Repeat word for word, please, only the lines from the one that includes "refine ⟨fun busy" through the final line of the data.

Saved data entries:
══════

/-! ## EX_READ (R291) -/

theorem legalExRead_iff {h : Header} : legalExRead h = true ↔ h.la = 0 ∧ h.opc = 0 ∧ h.opc2 = 0 ∧ h.flg = 0 := by
  simp [legalExRead, and_assoc]

/-- RPL_VAL is read only when RPL_VALID = 1, so answering with the reply does not fault. -/
theorem respondReply_eq (p : Port) (e : Result) (info : BitVec 24) (x : Slot) (s : State) :
    respondReply p e info x s = .next (respond p
      { result := e, info := info, tail := if x.rplValid then valueBytes x.rplVal else [] } s) := by
  unfold respondReply
  split
  · rw [readRplVal_eq_ok.2 ⟨‹_›, rfl⟩, orFault_ok]
  · rfl

/-- The bits of EX_READ's INFO: LIFE, ANS, EXP_VALID, RPL_VALID, a zero, EXP_OPC, REQ_OPC. -/
theorem exReadInfo_fields (x : Slot) :
    (exReadInfo x).extractLsb' 0 4 = x.life.code ∧ (exReadInfo x).getLsbD 4 = x.ans ∧
      (exReadInfo x).getLsbD 5 = x.expValid ∧ (exReadInfo x).getLsbD 6 = x.rplValid ∧ (exReadInfo x).getLsbD 7 = false ∧
      (exReadInfo x).extractLsb' 8 8 = x.expOpc ∧ (exReadInfo x).extractLsb' 16 8 = x.reqOpc := by
  rw [exReadInfo]
  refine ⟨?life, ?ans, ?expValid, ?rplValid, ?zero, ?expOpc, ?reqOpc⟩
  case life => rw [BitVec.extractLsb'_append_eq_right]
  case ans | expValid | rplValid | zero =>
    simp only [BitVec.getLsbD_append]
    simp [bit]
  case expOpc =>
    iterate 5 rw [BitVec.extractLsb'_append_eq_of_le (by decide)]
    rw [BitVec.extractLsb'_append_eq_right]
  case reqOpc =>
    iterate 5 rw [BitVec.extractLsb'_append_eq_of_le (by decide)]
    rw [BitVec.extractLsb'_append_eq_left]

/-- Settles O25: the paths of EX_READ in the order of its checks; none of them looks at LIFE (allowed in every
state). -/
theorem exReadResult : Obligations.ExReadResult := by
  intro h s c hc hn
  refine ⟨fun reserved => onCallerPort_illegal hc (by rw [legalExRead_iff]; tauto) _, fun hla hopc hopc2 hflg => ?_⟩
  have hl := legalExRead_iff.2 ⟨hla, hopc, hopc2, hflg⟩
  refine ⟨fun hk => ?_, fun x hx => ⟨exReadInfo x, ?_, exReadInfo_fields x⟩⟩
  · simp only [exec, execExRead, onCallerPort_legal hc hl, if_pos hk]
  · simp only [exec, execExRead, onCallerPort_legal hc hl, if_neg (Nat.not_le.2 (slot_lt_nx hn hx)), readSlot_eq_ok.2 hx,
      orFault_ok, respondReply_eq]

/-! ## Prepare (R292) -/

section
variable {ownLa d : LogicalAddr} {x : Slot} (hx : x.life ≠ .released)
include hx

theorem prepare_of_too_large (hs : serialize x.reqVal paramMax = none) : prepare ownLa d x = .ok none := by
  simp only [prepare, readReqVal_eq_ok.2 ⟨hx, rfl⟩, hs]

theorem prepare_of_serialized {b : List Byte} {r : TxReq} (hs : serialize x.reqVal paramMax = some b)
    (hr : buildTxReq ownLa d x.reqOpc b = .ok r) : prepare ownLa d x = .ok (some r) := by
  simp only [prepare, readReqVal_eq_ok.2 ⟨hx, rfl⟩, hs, hr]

end

/-- Settles O26: a written encoding has at most 14 bytes, so the request is built and holds it. -/
theorem prepareResult : Obligations.PrepareResult := by
  intro c d x hx
  refine ⟨prepare_of_too_large hx, fun b hs => ?_⟩
  obtain ⟨r, hr, request⟩ := buildTxReq_ok c.ownLa d x.reqOpc b (serialize_length hs)
  exact ⟨r, prepare_of_serialized hx hs hr, request⟩

/-! ## Complete (R293) -/

section
variable {cat : List (Byte × Family)} {x : Slot} {o : Byte} {p : List Byte}

theorem complete_of_unexpected (h : x.expValid = false ∨ o ≠ x.expOpc) :
    complete cat x o p = .ok (.error .unexpectedPayload) := by
  unfold complete
  split
  · rfl
  · exact if_pos (h.resolve_left ‹_›)

/-- A frame with the expected opcode completes the slot exactly as Deserialize answers. -/
theorem complete_of_expected (hv : x.expValid = true) (ho : o = x.expOpc) {r : Option Value}
    (hd : deserialize (catalogFamily cat x.expOpc) p = .ok r) :
    complete cat x o p =
      .ok (r.elim (.error .malformedPayload) fun v => .ok { x with rplVal := v, rplValid := true }) := by
  rw [complete, if_neg (by simp [hv]), if_neg (not_not.2 ho), hd]
  cases r <;> rfl

end

/-- Settles O27: the opcode decides first, then what Deserialize answers. -/
theorem completeResult : Obligations.CompleteResult := fun _ _ _ _ =>
  ⟨fun hv => complete_of_unexpected (.inl hv),
   fun _ ho => complete_of_unexpected (.inr ho),
   fun hv ho hd => complete_of_expected hv ho hd,
   fun _ hv ho hd => complete_of_expected hv ho hd⟩

end Sys2Proof.Machine
end

section
/-! PROOFS. The statements about the adapter's commands (spec/43_adapter.md): what EXCHANGE does before ARM and when it arms,
what TX_DONE, RECEIVED and TICK leave, and what the inbound path answers. -/

namespace Sys2Proof.Machine

/-! ## EXCHANGE (R321, R322) -/

theorem legalExchange_iff {h : Header} : legalExchange h = true ↔ h.opc = 0 ∧ h.opc2 = 0 ∧ h.flg = 0 := by
  simp [legalExchange, and_assoc]

/-- EXCHANGE of a slot below NX: ARM from IDLE, else the answer of BUSY_POLICY. -/
theorem exec_exchange_of_slot {h : Header} {w : Word32} {s : State} {c : Nat} (hc : s.issuer = .caller c)
    (hl : legalExchange h = true) (hn : h.slot.toNat < s.config.nx) :
    exec (.exchange h w) s =
      if s.st = .idle then arm c h.la h.slot w s
      else if s.config.busyPolicy = .failFast then .next (raise (.caller c) .busy s)
      else .next (setAdmitWait c { dest := h.la, slot := h.slot, wait := w } s) := by
  simp only [exec, execExchange, onCallerPort_legal hc hl, if_neg (Nat.not_le.2 hn)]
  cases s.config.busyPolicy <;> rfl

/-- Settles O28: the paths of EXCHANGE in the order of its checks. -/
theorem exchangeIssue : Obligations.ExchangeIssue := by
  intro h w s c hc
  refine ⟨fun reserved => onCallerPort_illegal hc (by rw [legalExchange_iff]; tauto) _, fun hopc hopc2 hflg => ?_⟩
  have hl := legalExchange_iff.2 ⟨hopc, hopc2, hflg⟩
  refine ⟨fun hk => ?_, fun hk => ?_⟩
  · simp only [exec, execExchange, onCallerPort_legal hc hl, if_pos hk]
  · rw [exec_exchange_of_slot hc hl hk]
    refine ⟨fun busy policy => ?_, fun busy policy => ?_, fun idle => if_pos idle⟩
    · rw [if_neg busy, if_pos policy]
    · rw [if_neg busy, if_neg (by simp [policy])]
      rfl

/-- ARM of a CREATED slot whose request Prepare builds (R322). -/
theorem arm_of_prepared {c : Nat} {d : LogicalAddr} {k : BitVec 4} {w : Word32} {s : State} {x : Slot} {r : TxReq}
    (hk : s.slots[k.toNat]? = some x) (hx : x.life = .created) (hp : prepare s.config.ownLa d x = .ok (some r)) :
    arm c d k w s = .next (armed c d k w x r s) := by
  simp only [arm, readSlot_eq_ok.2 hk, orFault_ok, hx, ne_eq, not_true_eq_false, if_false, hp]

══════

**Answer box**
    refine ⟨fun busy policy => ?_, fun busy policy => ?_, fun idle => if_pos idle⟩
    · rw [if_neg busy, if_pos policy]
    · rw [if_neg busy, if_neg (by simp [policy])]
      rfl

/-- ARM of a CREATED slot whose request Prepare builds (R322). -/
theorem arm_of_prepared {c : Nat} {d : LogicalAddr} {k : BitVec 4} {w : Word32} {s : State} {x : Slot} {r : TxReq}
    (hk : s.slots[k.toNat]? = some x) (hx : x.life = .created) (hp : prepare s.config.ownLa d x = .ok (some r)) :
    arm c d k w s = .next (armed c d k w x r s) := by
  simp only [arm, readSlot_eq_ok.2 hk, orFault_ok, hx, ne_eq, not_true_eq_false, if_false, hp]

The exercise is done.